Shona believed he knew how St. Clare felt, but he couldn’t stop to look at it in his heart, not until he was home, not until he had a maintenance crew of his own — at Emandis Station — to come and carry him away.

“Specialist Delleroy?” Shona called, crossing the threshold into the carrier.  It was time to collect his crew, if they weren’t here already.  “Was there something?”

Delleroy had gone aft, apparently, checking for something in one of the passenger cabins to give Shona the time alone with St. Clare that they’d needed.  Delleroy had a look of mild concern on his face as he came forward in response to Shona’s call.  “Ise’Ilet.  No, just checking on something but tell me how it went.  How did it go, your interview, I mean?”

The question filled Shona with confusion.  He didn’t think of himself as being on anything like terms of intimacy with Delleroy; it embarrassed him a bit to have told Delleroy in the first place — he could excuse that to himself, Delleroy could be a persuasive man — and he’d certainly had no intention of giving Delleroy a briefing.  And still Delleroy had been very cordial to him, in the past year or two that he’d flown for the Bench specialist; and took an apparently sincere interest in his life.

“It’s the very man, Specialist.”  He’d been fatigued to begin with, and the psychic impact of the past few hours had tried him even more.  He found himself rather more emotional than he had expected to be .  St. Clare’s final remarks, perhaps, Shona thought, but he couldn’t really stop and think because Delleroy was waiting.  “He knew my brother.  One of his men knew my brother.  I think he was as apprehensive about it as I was.”

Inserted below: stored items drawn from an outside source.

-- ==== Sys2Proof/Tests/Slice0.lean ====
section
/-! SUPPORT. Tests. Expected values are the vectors of spec/95_test_vectors.md (their names stand in the theorems' names) and
words written out from the encodings of the spec's 4N files, never the model's own answers. -/

namespace Sys2Proof.Tests

open Machine

/-! ### Helpers: the base state B(mode) and the single-instruction vectors of 95_test_vectors.md section 0 -/

/-- The next state of an outcome, if it is one. -/
def nextOf : Host.Outcome State Fault Refusal → Option State
  | .next s => some s
  | .fault _ => none
  | .refused _ => none

/-- B(CHIP8). -/
def b8 : State := State.reset

/-- B(CHIP48). -/
def b48 : State := { State.reset with mode := .chip48 }

/-- Overrides of general registers. -/
def regs (l : List (RegIdx × Byte)) (s : State) : State := l.foldl (fun s p => s.setV p.1 p.2) s

/-- The stack of the vectors' `sp = k*`: entry `j` is 0x0222 + 2 j. -/
def starred (k : Fin 17) (s : State) : State :=
  { s with sp := k, stack := Vector.ofFn fun j => if j.val < k.val then BitVec.ofNat 16 (0x222 + 2 * j.val) else 0#16 }

/-- The columns `a` to `b` of a row. -/
def cols (a b : Nat) : BitVec 64 := BitVec.ofNat 64 (2 ^ (b + 1) - 2 ^ a)

/-- A screen from its lit rows. -/
def lit (rows : List (Nat × BitVec 64)) : Framebuffer := Vector.ofFn fun r => (rows.lookup r.val).getD 0#64

/-- Bytes in memory from an address on. -/
def bytes (a : Nat) (l : List Byte) (s : State) : State := { s with mem := s.mem.writeList a l }

/-- One `Step` on the word at `pc` ends in the start state changed by `change` and in nothing else. -/
def ends (word : Nat) (start : State) (change : State → State) : Bool :=
  decide (nextOf (step (start.withFetchWord 16 word)) = some (change (start.withFetchWord 16 word)))

/-- FAULTED(c, p, n) of the vectors. -/
def faulted (c : FaultCause) (p n : Word) (s : State) : State :=
  { s with status := .faulted, faultCause := c, faultPc := p, faultInfo := n }

/-- `pc` after an instruction at 0x200 that advances. -/
def adv (s : State) : State := { s with pc := 0x202#16 }

/-! ### Well-formedness: an ill-formed word of each family of R66 is refused -/

theorem test_wf_family0 : wordDefined 0x00E1#16 = false ∧ wordDefined 0x01E0#16 = false := by decide
theorem test_wf_family5 : wordDefined 0x5121#16 = false := by decide
theorem test_wf_family8 : wordDefined 0x8128#16 = false ∧ wordDefined 0x812F#16 = false := by decide
theorem test_wf_family9 : wordDefined 0x9121#16 = false := by decide
theorem test_wf_familyE : wordDefined 0xE29F#16 = false := by decide
theorem test_wf_familyF : wordDefined 0xF2FF#16 = false := by decide
theorem test_wf_accepts : wordDefined 0x00E0#16 = true ∧ wordDefined 0xF265#16 = true := by decide

/-! ### Decoding: every constructor from a word written out bit by bit (R65 and the rules of the 4N files) -/

theorem test_decode_control :
    decodeWord 0b0000000011101110#16 = .ok .ret ∧
    decodeWord 0b0001001000110100#16 = .ok (.jp 0x234#12) ∧
    decodeWord 0b0010001100000000#16 = .ok (.call 0x300#12) ∧
    decodeWord 0b0011001100101010#16 = .ok (.seKk 3#4 0x2A#8) ∧
    decodeWord 0b0100001100101010#16 = .ok (.sneKk 3#4 0x2A#8) ∧
    decodeWord 0b0101000100100000#16 = .ok (.seVy 1#4 2#4) ∧
    decodeWord 0b1001000100100000#16 = .ok (.sneVy 1#4 2#4) ∧
    decodeWord 0b1011001001010000#16 = .ok (.jpV0 0x250#12) := by decide
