-- ==== Sys2Proof/Machine/Ops.lean ====
section
/-! DEFINITION. The named operations the nine meanings share: the checksum (40_checksum.md), the frame builder (41_encoder.md
R140), raising a condition, delivering results, and what the caller does to `RES` between operations (10_state.md R24). The
block has no exceptions to take or return from (60_exceptions.md R240, R241): raising a condition writes a result. -/

namespace Sys2Proof.Machine

/-- `CHECKSUM(buf)` as a function: the fold of the payload region only (R120, R123, U7). -/
def checksum (buf : List Byte) : Byte :=
  if buf.length < 5 then 0x00 else xorFold (slice buf Config.offPayload buf.length)

/-- The two transient registers of the streaming checksum (R30, R124): an 8-bit accumulator and a 3-bit position counter that
stops at 5. -/
structure Csu where
  acc : Byte
  idx : BitVec 3
deriving DecidableEq, Repr

/-- Both registers are cleared at the start of every frame (R124). -/
def csuClear : Csu :=
  { acc := 0, idx := 0 }

/-- One byte passes (R124): fold it from position 5 on, count it below 5. -/
def csuFeed (c : Csu) (b : Byte) : Csu :=
  { acc := if 5 ≤ c.idx.toNat then c.acc ^^^ b else c.acc,
    idx := if c.idx.toNat < 5 then c.idx + 1 else c.idx }

/-- The skeleton of every encoder operation (R140): the markers and the three constants of the command's row of `GRAMMAR`, the
payload, then the checksum of what was pushed (R121). Length and Size come from the table, whatever the payload's length. -/
def build (c : Command) (payload : List Byte) : List Byte :=
  let F := push1 (push1 [] Config.marker0) Config.marker1
  let F := push1 (push1 (push1 F (grammar c).length) (grammar c).id) (grammar c).size
  let F := payload.foldl push1 F
  push1 F (checksum F)

/-- The operation ends with the given results on the result ports (R21); nothing else changes. -/
def deliver (r : Result) (s : State) : State :=
  { s with result := r }

/-- `RES <- v` (R22). -/
def writeResidue (v : List Byte) (s : State) : State :=
  { s with res := v }

/-- `RES` as an operation reads it (R22). -/
def readResidue (s : State) : List Byte :=
  s.res

/-- An encoder operation ends: with a frame, or with its condition and no bytes at all (R141, R231). -/
def deliverEncoder (r : Except Condition (List Byte)) (s : State) : Host.Outcome State Fault Refusal :=
  match r with
  | .ok frame => .next (deliver (.encoded frame) s)
  | .error _ => .next (deliver .invalidInput s)

/-- The caller loads `RES` between operations (R24); more than `RES_MAX` bytes are turned away (log 7). A load is no
operation and leaves the result ports idle (log 9). -/
def loadResidue (v : List Byte) (s : State) : Host.Outcome State Fault Refusal :=
  if v.length ≤ Config.resMax then .next (deliver .idle (writeResidue v s)) else .refused .residueTooLong

/-- The caller reads `RES` between operations (R24). -/
def readOutResidue (s : State) : State :=
  deliver (.residue (readResidue s)) s

/-- Reset of the block (R270). What the caller still has to ask is the caller's and stays (log 9). -/
def resetBlock (s : State) : State :=
  { State.reset with requests := s.requests }

end Sys2Proof.Machine
end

That didn’t begin to actually answer the question.  Delleroy was still waiting, patiently, leaning up against the wall quiet and receptive, listening to Shona’s heart break.  “Loved him, Bench specialist.  The closest thing to seeing him again, seeing him in their minds.  It was a good meeting.  I’m glad I got here in time.”

Now Delleroy nodded slowly.  Maybe that was all there was to it, Shona thought, suddenly; maybe Delleroy had just wanted to make sure he he’d had a successful meeting because it had been Delleroy’s errand that had sent him off-world and out of system in the first place.  Delleroy was a sensitive man, who didn’t like anybody to be put out of his account.  If Shona had missed Koscuisko after all Delleroy would have felt personally responsible.

“I’m glad,” Delleroy said.  “You’ve waited for a long time for this, Ise’Ilet.  I’m very glad.  — I’ll go hunt up the crew if you want to start your pre-flights, Jils and I’ll be waiting on a courier from Scylla, plenty of time.”

Shona nodded, a little weakly.  It would be good to get back to his boards.  He was exhausted; he needed the familiarity of routine to give him the distance he needed to begin to process everything.  He went forward without further comment to start his pre-flights, anxious to be home.